§ **To do**
Reproduce the entries shown below only from the line with "s.pending := rfl" down to the line with "s.lk := rfl", keeping both end lines and copying each one exactly.

§ **Data shown**
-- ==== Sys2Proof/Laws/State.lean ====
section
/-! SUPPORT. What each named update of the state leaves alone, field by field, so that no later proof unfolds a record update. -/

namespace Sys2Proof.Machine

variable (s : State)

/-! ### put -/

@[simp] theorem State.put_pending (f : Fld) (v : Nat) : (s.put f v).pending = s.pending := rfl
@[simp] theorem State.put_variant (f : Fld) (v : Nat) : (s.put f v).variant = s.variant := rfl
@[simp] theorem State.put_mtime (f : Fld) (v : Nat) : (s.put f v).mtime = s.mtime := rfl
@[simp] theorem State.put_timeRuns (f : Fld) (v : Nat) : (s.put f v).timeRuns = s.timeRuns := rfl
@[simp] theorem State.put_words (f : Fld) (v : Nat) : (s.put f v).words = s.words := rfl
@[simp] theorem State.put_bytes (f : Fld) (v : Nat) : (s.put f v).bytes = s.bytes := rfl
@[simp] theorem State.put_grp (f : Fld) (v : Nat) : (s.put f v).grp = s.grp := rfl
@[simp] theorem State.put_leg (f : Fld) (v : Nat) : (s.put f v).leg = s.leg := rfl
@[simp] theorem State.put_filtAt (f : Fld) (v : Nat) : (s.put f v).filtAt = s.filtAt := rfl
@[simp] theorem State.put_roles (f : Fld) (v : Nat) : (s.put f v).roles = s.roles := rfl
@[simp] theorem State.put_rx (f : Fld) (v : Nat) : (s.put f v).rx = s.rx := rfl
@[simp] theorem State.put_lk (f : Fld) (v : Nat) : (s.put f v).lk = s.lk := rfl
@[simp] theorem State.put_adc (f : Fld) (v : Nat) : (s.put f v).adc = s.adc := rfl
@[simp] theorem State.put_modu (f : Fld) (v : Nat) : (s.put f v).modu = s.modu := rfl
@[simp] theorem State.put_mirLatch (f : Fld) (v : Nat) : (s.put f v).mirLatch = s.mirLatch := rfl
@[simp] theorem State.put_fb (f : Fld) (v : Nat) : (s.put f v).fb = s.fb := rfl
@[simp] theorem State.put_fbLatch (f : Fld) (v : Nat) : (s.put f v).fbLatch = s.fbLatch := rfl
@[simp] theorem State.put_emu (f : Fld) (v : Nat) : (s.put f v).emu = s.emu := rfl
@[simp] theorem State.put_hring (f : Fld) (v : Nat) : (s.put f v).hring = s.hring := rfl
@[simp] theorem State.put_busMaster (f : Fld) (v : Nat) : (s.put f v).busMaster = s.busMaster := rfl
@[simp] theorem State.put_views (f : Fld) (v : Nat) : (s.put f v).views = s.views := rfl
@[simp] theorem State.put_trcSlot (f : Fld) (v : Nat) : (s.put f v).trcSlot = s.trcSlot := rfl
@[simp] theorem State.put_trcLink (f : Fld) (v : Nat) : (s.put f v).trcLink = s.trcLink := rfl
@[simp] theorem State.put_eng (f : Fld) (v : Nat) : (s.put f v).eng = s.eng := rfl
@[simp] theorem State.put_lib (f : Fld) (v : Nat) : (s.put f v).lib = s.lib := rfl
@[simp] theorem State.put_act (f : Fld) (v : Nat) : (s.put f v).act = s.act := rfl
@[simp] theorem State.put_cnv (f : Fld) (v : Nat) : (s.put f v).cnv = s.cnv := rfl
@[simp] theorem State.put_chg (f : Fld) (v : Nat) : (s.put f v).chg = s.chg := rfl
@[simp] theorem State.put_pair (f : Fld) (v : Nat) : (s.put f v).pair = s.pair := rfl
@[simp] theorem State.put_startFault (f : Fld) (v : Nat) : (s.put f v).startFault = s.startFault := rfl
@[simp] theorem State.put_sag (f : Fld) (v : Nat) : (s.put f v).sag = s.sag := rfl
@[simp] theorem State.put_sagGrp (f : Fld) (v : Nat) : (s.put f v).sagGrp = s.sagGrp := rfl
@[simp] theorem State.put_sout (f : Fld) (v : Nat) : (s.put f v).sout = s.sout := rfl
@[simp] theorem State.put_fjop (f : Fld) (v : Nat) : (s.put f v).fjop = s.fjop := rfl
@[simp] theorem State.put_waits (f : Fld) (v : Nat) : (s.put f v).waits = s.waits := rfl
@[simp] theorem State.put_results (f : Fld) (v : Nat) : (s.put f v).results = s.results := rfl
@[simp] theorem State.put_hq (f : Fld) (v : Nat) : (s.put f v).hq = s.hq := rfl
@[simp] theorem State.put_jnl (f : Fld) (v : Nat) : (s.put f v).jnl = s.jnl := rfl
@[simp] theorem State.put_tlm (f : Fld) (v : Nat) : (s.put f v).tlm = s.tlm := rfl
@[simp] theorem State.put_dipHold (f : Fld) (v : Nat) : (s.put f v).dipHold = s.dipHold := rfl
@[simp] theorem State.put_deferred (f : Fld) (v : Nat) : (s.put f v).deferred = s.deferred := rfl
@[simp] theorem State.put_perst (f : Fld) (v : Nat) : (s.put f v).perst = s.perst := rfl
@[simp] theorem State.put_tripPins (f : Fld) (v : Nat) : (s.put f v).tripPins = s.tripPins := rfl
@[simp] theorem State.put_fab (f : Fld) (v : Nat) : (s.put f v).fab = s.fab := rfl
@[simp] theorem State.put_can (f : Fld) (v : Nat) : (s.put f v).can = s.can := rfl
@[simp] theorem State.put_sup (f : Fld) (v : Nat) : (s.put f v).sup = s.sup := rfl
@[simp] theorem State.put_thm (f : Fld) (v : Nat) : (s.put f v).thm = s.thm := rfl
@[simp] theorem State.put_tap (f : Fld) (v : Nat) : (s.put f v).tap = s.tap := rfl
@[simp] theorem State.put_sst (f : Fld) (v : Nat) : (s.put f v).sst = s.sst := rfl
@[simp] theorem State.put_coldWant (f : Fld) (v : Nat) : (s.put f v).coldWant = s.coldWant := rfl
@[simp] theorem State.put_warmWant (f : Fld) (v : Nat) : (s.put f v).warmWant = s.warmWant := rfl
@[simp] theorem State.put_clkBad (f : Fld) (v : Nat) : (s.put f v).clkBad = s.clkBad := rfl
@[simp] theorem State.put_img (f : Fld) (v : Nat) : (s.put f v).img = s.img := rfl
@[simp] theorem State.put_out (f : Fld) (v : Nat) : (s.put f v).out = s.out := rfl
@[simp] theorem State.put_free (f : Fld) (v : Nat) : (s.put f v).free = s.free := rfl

§ **Response to this exercise**
@[simp] theorem State.put_pending (f : Fld) (v : Nat) : (s.put f v).pending = s.pending := rfl
@[simp] theorem State.put_variant (f : Fld) (v : Nat) : (s.put f v).variant = s.variant := rfl
@[simp] theorem State.put_mtime (f : Fld) (v : Nat) : (s.put f v).mtime = s.mtime := rfl
@[simp] theorem State.put_timeRuns (f : Fld) (v : Nat) : (s.put f v).timeRuns = s.timeRuns := rfl
@[simp] theorem State.put_words (f : Fld) (v : Nat) : (s.put f v).words = s.words := rfl
@[simp] theorem State.put_bytes (f : Fld) (v : Nat) : (s.put f v).bytes = s.bytes := rfl
@[simp] theorem State.put_grp (f : Fld) (v : Nat) : (s.put f v).grp = s.grp := rfl
@[simp] theorem State.put_leg (f : Fld) (v : Nat) : (s.put f v).leg = s.leg := rfl
@[simp] theorem State.put_filtAt (f : Fld) (v : Nat) : (s.put f v).filtAt = s.filtAt := rfl
@[simp] theorem State.put_roles (f : Fld) (v : Nat) : (s.put f v).roles = s.roles := rfl
@[simp] theorem State.put_rx (f : Fld) (v : Nat) : (s.put f v).rx = s.rx := rfl
@[simp] theorem State.put_lk (f : Fld) (v : Nat) : (s.put f v).lk = s.lk := rfl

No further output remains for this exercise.